> WORK TO COMPLETE
Using the data beneath this instruction, retype only the lines from the one that contains "hardware's policy. -/" down to the one that contains "def State.exitStatus (s", both included, exactly as they appear.

◆ ◆ ◆ ◆ ◆

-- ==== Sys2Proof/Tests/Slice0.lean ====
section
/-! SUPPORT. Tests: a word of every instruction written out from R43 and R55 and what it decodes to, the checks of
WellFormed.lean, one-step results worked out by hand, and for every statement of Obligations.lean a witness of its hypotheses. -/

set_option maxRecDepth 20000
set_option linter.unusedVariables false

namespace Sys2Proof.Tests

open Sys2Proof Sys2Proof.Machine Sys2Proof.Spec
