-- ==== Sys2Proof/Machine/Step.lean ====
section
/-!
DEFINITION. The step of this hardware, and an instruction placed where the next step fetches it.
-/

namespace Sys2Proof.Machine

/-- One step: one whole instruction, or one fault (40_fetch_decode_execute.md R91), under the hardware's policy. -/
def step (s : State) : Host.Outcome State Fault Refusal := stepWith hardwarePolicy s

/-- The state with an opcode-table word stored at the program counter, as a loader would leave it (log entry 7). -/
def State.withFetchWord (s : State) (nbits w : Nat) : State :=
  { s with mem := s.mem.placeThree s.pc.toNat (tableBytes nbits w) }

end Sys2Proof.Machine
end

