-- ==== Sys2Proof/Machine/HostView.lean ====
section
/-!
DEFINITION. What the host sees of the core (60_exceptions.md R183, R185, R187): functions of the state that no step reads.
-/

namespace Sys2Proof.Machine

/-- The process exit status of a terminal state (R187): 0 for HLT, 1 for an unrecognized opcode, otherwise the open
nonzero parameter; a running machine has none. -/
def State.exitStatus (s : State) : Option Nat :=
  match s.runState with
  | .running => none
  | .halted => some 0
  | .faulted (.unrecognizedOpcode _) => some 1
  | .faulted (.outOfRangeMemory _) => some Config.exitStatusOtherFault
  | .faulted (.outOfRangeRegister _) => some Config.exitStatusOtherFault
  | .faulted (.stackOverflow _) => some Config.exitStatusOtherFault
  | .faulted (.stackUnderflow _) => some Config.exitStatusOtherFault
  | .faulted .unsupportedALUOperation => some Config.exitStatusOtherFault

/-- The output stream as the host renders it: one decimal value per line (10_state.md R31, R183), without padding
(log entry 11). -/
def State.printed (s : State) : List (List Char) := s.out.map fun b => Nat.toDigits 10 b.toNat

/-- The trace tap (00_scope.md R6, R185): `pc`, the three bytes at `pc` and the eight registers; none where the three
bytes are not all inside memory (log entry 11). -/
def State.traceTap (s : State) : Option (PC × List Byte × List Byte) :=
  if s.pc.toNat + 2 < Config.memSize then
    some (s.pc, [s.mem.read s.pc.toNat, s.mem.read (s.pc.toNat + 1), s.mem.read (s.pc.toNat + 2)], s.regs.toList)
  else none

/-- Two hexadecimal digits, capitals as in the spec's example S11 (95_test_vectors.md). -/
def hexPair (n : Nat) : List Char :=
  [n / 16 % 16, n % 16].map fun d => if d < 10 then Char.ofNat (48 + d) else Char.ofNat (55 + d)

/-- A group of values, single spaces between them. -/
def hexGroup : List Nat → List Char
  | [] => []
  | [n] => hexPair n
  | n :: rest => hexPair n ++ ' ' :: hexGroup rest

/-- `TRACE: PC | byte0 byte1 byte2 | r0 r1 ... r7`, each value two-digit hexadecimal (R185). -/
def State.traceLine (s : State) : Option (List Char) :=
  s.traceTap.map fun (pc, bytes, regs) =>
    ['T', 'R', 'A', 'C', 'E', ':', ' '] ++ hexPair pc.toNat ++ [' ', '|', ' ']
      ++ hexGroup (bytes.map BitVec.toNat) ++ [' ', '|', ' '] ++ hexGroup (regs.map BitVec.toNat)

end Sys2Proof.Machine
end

◆ ◆ ◆ ◆ ◆

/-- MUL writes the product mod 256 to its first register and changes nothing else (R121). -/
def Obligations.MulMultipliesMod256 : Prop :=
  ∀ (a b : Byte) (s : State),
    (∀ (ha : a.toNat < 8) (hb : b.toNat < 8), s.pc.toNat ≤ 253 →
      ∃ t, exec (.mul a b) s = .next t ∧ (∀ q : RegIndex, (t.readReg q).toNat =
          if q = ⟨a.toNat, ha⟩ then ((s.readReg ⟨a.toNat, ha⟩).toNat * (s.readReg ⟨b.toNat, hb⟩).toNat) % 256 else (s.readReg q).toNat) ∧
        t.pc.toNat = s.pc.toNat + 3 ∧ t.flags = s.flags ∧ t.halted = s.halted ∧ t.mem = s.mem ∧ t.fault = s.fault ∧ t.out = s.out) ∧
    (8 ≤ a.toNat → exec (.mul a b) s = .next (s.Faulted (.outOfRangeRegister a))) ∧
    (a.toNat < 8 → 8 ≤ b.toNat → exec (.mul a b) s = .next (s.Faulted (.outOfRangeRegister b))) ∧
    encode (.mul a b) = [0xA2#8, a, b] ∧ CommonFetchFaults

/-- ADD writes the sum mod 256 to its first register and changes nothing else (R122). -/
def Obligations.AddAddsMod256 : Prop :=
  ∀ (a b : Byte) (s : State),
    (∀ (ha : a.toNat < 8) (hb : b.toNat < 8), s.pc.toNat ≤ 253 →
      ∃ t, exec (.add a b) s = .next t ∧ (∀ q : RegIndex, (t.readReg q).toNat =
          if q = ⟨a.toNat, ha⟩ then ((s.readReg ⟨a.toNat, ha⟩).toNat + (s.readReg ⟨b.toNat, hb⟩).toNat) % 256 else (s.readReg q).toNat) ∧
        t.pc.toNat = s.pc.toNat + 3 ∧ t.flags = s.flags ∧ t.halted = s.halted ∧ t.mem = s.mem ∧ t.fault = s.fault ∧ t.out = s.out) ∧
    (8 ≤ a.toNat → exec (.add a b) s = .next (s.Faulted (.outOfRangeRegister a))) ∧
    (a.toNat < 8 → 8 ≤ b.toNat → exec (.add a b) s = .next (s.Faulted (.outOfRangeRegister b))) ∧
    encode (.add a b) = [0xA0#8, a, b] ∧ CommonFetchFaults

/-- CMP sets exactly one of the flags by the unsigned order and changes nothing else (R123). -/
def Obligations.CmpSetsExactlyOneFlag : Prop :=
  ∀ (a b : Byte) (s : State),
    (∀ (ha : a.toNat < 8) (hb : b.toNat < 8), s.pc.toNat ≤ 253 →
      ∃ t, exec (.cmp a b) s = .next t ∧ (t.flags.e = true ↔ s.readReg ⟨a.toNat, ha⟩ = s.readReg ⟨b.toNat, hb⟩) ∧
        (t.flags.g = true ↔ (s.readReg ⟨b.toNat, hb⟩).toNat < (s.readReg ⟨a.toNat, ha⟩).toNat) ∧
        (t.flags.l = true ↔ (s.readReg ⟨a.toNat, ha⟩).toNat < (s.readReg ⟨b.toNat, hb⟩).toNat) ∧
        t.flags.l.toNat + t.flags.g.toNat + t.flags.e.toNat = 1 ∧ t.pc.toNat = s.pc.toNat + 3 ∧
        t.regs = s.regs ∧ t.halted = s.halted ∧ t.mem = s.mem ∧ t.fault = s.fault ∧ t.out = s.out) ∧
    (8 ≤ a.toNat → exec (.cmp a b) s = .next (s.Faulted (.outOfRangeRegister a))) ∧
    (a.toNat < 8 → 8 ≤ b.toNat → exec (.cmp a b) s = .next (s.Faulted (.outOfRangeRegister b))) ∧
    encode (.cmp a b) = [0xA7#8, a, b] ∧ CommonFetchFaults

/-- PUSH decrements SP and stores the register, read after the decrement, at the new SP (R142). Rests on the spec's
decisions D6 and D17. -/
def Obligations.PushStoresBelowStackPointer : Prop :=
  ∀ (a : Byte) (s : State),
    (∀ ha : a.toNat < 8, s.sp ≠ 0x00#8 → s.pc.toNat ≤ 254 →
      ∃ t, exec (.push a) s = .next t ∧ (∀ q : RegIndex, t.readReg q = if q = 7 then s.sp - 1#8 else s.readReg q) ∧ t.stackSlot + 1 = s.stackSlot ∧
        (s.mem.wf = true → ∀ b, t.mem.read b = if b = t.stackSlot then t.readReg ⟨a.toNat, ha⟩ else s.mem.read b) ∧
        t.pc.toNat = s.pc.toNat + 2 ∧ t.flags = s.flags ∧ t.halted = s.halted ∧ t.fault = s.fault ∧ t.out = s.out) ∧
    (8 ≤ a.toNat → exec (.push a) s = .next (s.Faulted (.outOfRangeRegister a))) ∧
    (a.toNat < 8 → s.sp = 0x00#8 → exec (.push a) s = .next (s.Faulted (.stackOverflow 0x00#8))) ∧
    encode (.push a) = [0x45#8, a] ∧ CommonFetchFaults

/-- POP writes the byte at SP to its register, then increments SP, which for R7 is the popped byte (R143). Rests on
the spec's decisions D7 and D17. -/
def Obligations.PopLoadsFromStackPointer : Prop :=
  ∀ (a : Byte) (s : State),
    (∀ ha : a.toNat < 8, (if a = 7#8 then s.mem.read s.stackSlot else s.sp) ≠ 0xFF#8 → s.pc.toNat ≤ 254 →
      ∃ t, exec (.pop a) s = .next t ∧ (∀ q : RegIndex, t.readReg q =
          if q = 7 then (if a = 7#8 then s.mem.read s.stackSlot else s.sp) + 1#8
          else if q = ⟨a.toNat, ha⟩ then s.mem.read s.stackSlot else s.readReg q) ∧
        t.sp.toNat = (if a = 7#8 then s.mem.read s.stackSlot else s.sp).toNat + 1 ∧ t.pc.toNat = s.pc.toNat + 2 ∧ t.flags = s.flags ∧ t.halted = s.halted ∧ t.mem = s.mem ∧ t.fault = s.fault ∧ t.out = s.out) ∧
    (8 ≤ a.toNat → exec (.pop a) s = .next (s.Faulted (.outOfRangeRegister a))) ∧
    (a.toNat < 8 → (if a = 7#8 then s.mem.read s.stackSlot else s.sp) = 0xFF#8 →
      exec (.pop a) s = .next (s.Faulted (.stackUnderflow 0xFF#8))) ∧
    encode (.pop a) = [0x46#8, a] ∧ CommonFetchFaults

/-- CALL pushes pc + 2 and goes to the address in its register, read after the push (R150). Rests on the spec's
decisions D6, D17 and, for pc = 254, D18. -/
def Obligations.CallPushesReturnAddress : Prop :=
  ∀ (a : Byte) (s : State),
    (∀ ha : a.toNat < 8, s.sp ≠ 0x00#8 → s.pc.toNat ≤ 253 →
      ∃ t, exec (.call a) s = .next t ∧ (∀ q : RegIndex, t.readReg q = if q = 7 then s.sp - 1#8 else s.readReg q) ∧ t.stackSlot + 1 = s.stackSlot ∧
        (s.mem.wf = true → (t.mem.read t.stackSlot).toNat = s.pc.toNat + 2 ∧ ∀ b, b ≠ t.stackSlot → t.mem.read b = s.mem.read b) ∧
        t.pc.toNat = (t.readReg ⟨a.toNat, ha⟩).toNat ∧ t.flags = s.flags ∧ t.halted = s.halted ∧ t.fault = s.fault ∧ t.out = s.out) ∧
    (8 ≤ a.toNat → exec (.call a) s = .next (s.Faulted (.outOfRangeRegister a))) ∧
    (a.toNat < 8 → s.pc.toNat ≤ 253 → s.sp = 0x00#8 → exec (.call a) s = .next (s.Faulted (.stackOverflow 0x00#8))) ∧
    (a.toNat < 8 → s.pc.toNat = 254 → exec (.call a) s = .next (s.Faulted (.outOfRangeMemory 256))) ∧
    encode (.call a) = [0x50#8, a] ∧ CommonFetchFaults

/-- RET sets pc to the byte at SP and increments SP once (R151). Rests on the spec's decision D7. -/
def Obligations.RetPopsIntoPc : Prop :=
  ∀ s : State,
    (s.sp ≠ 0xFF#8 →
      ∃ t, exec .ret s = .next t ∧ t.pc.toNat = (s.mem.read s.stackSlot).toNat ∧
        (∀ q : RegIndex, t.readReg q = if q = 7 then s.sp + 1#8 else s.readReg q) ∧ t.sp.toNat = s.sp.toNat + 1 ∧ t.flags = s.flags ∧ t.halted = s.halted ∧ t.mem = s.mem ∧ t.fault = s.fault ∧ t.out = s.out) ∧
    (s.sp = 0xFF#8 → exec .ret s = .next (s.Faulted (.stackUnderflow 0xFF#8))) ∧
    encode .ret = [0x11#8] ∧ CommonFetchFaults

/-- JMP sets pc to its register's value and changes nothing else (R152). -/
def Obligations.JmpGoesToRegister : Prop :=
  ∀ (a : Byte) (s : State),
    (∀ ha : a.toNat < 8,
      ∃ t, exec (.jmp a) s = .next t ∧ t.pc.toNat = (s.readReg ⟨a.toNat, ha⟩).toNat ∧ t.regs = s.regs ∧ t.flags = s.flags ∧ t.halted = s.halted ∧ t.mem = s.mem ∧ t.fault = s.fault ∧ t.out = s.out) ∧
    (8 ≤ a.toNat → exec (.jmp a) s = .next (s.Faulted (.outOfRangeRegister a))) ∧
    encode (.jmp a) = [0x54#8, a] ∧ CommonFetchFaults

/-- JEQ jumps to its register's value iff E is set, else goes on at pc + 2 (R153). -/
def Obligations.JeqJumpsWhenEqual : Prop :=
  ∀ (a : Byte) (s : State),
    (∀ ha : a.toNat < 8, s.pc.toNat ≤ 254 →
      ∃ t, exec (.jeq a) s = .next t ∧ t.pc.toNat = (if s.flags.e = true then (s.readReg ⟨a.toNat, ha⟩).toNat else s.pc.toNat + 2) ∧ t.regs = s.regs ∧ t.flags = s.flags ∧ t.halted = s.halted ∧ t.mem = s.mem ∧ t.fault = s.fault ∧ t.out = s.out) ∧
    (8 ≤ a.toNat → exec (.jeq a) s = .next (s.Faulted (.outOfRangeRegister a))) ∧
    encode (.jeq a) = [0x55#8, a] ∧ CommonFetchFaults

◆ ◆ ◆ ◆ ◆

> ANSWER TO THIS EXERCISE
/-- One step: one whole instruction, or one fault (40_fetch_decode_execute.md R91), under the hardware's policy. -/
def step (s : State) : Host.Outcome State Fault Refusal := stepWith hardwarePolicy s

/-- The state with an opcode-table word stored at the program counter, as a loader would leave it (log entry 7). -/
def State.withFetchWord (s : State) (nbits w : Nat) : State :=
  { s with mem := s.mem.placeThree s.pc.toNat (tableBytes nbits w) }

end Sys2Proof.Machine
end

-- ==== Sys2Proof/Machine/HostView.lean ====
section
/-!
DEFINITION. What the host sees of the core (60_exceptions.md R183, R185, R187): functions of the state that no step reads.
-/

namespace Sys2Proof.Machine

/-- The process exit status of a terminal state (R187): 0 for HLT, 1 for an unrecognized opcode, otherwise the open
nonzero parameter; a running machine has none. -/
def State.exitStatus (s : State) : Option Nat :=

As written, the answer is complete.